Kekuatan ini tidak hanya memperlemah orang kuat tetapi juga kebudayaan secara luas. Negara menguasai kebudayaan dan mejadi locus ressentimen. Nietzsche tidak melihat revolusi sosialis sebagai solusi atas masalah ini. Dia merasa bahwa hal itu justru semakin memperkuatnya. Selain menentang sosialisme, Nietzsche juga tidak mendukung kapitalisme, karena baginya kapitalisme dianggap sebagai sebentuk perlawanan terhadap kemajuan kebudayaan serta individu-individu yang tangguh. Mereka yang ambil bagian dalam perekonomian kapitalis direduksi menjadi “semut-semut industri” sementara negara kapitalis dilengkapi dengan “meluasnya pangsa pasar” [Antonio, 1995:5]. Kemudian, “egalitarianisme” yang menyertai kapitalisme mereduksi segala sesuatu ke common denominator yang paling rendah, yang mana hal itu mempengaruhi terjadinya keletihan budaya. Akhirnya, semua kekhasan individual dan juga kekhasan kebudayaan tersingkir.

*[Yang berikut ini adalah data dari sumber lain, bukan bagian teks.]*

-- ==== Sys2Proof/Machine/StrumCore.lean ====
section
/-! DEFINITION. The strum units: tokens, generations, partials, results (09 R239-R251, R467; 02 R67, R76-R78). -/

namespace Sys2Proof.Machine

/-! ### Combining payloads (09 R240) -/

/-- Split bytes into elements of n bytes; fuel is the number of elements. -/
def elemsOf (n : Nat) (bs : List Byte) : List Nat := (chunksOf n (bs.length / n) bs).map ofBytes

/-- Elements of n bytes back to bytes. -/
def elemBytes (n : Nat) (es : List Nat) : List Byte := es.flatMap (bytesOf n)

/-- Combine two lists of elements position by position. -/
def zipElems (f : Nat → Nat → Nat) : List Nat → List Nat → List Nat
  | a :: as, b :: bs => f a b :: zipElems f as bs
  | _, _ => []

/-- Combine two working values of a strum: FP32 lists for a floating sum, containers for a long sum, elements of the
contribution format else (operations of 04 Table 04-15). -/
def strumCombine (op fmt : Nat) (x y : List Byte) : List Byte :=
  match op with
  | 1 =>
    if fmt = 8 then
      elemBytes 16 (zipElems (fun a b => lsContainer (lsAdd (lsOfContainer a) (lsOfContainer b))) (elemsOf 16 x) (elemsOf 16 y))
    else elemBytes 4 (zipElems fp32Add (elemsOf 4 x) (elemsOf 4 y))
  | 2 =>
    match fmtOfCode fmt with
    | some f => elemBytes (f.width / 8) (zipElems (fmtMin f) (elemsOf (f.width / 8) x) (elemsOf (f.width / 8) y))
    | none => x
  | 3 =>
    match fmtOfCode fmt with
    | some f => elemBytes (f.width / 8) (zipElems (fmtMax f) (elemsOf (f.width / 8) x) (elemsOf (f.width / 8) y))
    | none => x
  | 4 => elemBytes 1 (zipElems (· &&& ·) (elemsOf 1 x) (elemsOf 1 y))
  | 5 => elemBytes 1 (zipElems (· ||| ·) (elemsOf 1 x) (elemsOf 1 y))
  | 6 => elemBytes 1 (zipElems (· ^^^ ·) (elemsOf 1 x) (elemsOf 1 y))
  | _ => []

/-- A contribution as a working value: BF16 sums are widened to FP32 (09 R240). -/
def strumWiden (op fmt : Nat) (x : List Byte) : List Byte :=
  if op = 1 ∧ fmt = 1 then elemBytes 4 ((elemsOf 2 x).map (· * 2 ^ 16)) else x

/-- The root's one rounding of a BF16 sum (09 R240). -/
def strumNarrow (op fmt : Nat) (x : List Byte) : List Byte :=
  if op = 1 ∧ fmt = 1 then
    elemBytes 2 ((elemsOf 4 x).map fun v => (encodeNum .bf16 .nearest 0 false (decodeNum .fp32 v)).1)
  else x

/-- Fold working values from left to right in listed order (09 R240). -/
def strumFold (op fmt : Nat) : List (List Byte) → List Byte
  | [] => []
  | x :: xs => xs.foldl (strumCombine op fmt) x

/-- Do the anchors of a long-sum value's containers agree with another's (02 R62): where not, the addition fails as for a
residue mismatch (02 Table 02-8). -/
def anchorsAgree (op fmt : Nat) (xs : List (List Byte)) : Bool :=
  if op = 1 ∧ fmt = 8 then
    match xs with
    | [] => true
    | x :: ys =>
      let anchors := fun v => (elemsOf 16 v).map fun c => (lsOfContainer c).anchor
      ys.all fun y => anchors y == anchors x
  else true

/-- Do all containers of an arriving long-sum payload pass the residue check (02 R77). -/
def residuesOk (op fmt : Nat) (x : List Byte) : Bool :=
  if op = 1 ∧ fmt = 8 then (elemsOf 16 x).all lsResidueOk else true

/-! ### Groups -/

/-- The record of a group the Pattern defines. -/
def groupRec (s : State) (g : Nat) : Option GroupRec := s.plan.pattern.bind fun p => mapFind p.groups g

/-- A group's state. -/
def groupGet (s : State) (g : Nat) : StrumGroup := mapGet {} s.strum.groups g

/-- Set a group's state. -/
def groupSet (s : State) (g : Nat) (x : StrumGroup) : State :=
  { s with strum := { s.strum with groups := mapSet {} s.strum.groups g x } }

/-- Fields of COL_GROUP_CFG in a record (09 Table 09-12). -/
def GroupRec.tree (r : GroupRec) : Nat := fieldOf r.cfg 58 47
def GroupRec.owner (r : GroupRec) : Nat := fieldOf r.cfg 62 59
def GroupRec.isRoot (r : GroupRec) : Bool := fieldOf r.cfg 32 32 == 1
def GroupRec.waitNs (r : GroupRec) : Nat := fieldOf r.cfg 31 16 * 1000
def GroupRec.deadlineNs (r : GroupRec) : Nat := fieldOf r.cfg 15 0 * 1000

Jelaslah bahwa Nietzsche memuji mereka yang mampu menghindar dari kekuatan-kekuatan opresif tersebut –yang disebutnya sebagai “individu-individu yang berdaulat”. Menurut Nietzsche, orang-orang macam ini adalah individu-individu yang unik, yang mengandalkan inteligensi tubuh dan insting-insting vital mereka ketimbang larut dalam aturan-aturan dan harapan. Melalui penipuan dan penguasaan diri, mereka dapat terhindar dari kekuatan-kekuatan penyeragam (homogenizing forces) yang ada di masyarakat.
Nietzsche sangat menghargai kebudayaan dengan segala “kehendak untuk menipu” (will to deception) yang ada di dalamnya ketimbang pengetahuan dan “kehendak akan kebenaran”-nya (will to truth). Pengetahuan dikaitkan dengan rasionalitas dan askesitisme, sedangkan kebudayaan dikaitkan dengan irasionalitas dan permainan yang tidak menghambat. Kebudayaan dan estetika berkaitan dengan kebebasan yang lebih besar, lebih dari sekedar individualitas, kegembiraan yang lebih besar dan kelucuan kanak-kanak. Nietzsche mendambakan dunia dimana kebudayaan menjadi sesuatu yang dominan dan pemimpin dari kebudayaan itu adalah individu-individu berdaulat yang memiliki “kekuatan yang diperlukan, kreativitas dan tiada hambatan, dapat menghadapi segala macam provokasi dan hasutan, chauvinisme, penjilatan dan kekerasan” [Antonio, 1995:20]. Namun, para pemimpin harus hati-hati untuk menghindari moralisme berlebihan dan mengembangkan sebuah obsesi dengan kontrol.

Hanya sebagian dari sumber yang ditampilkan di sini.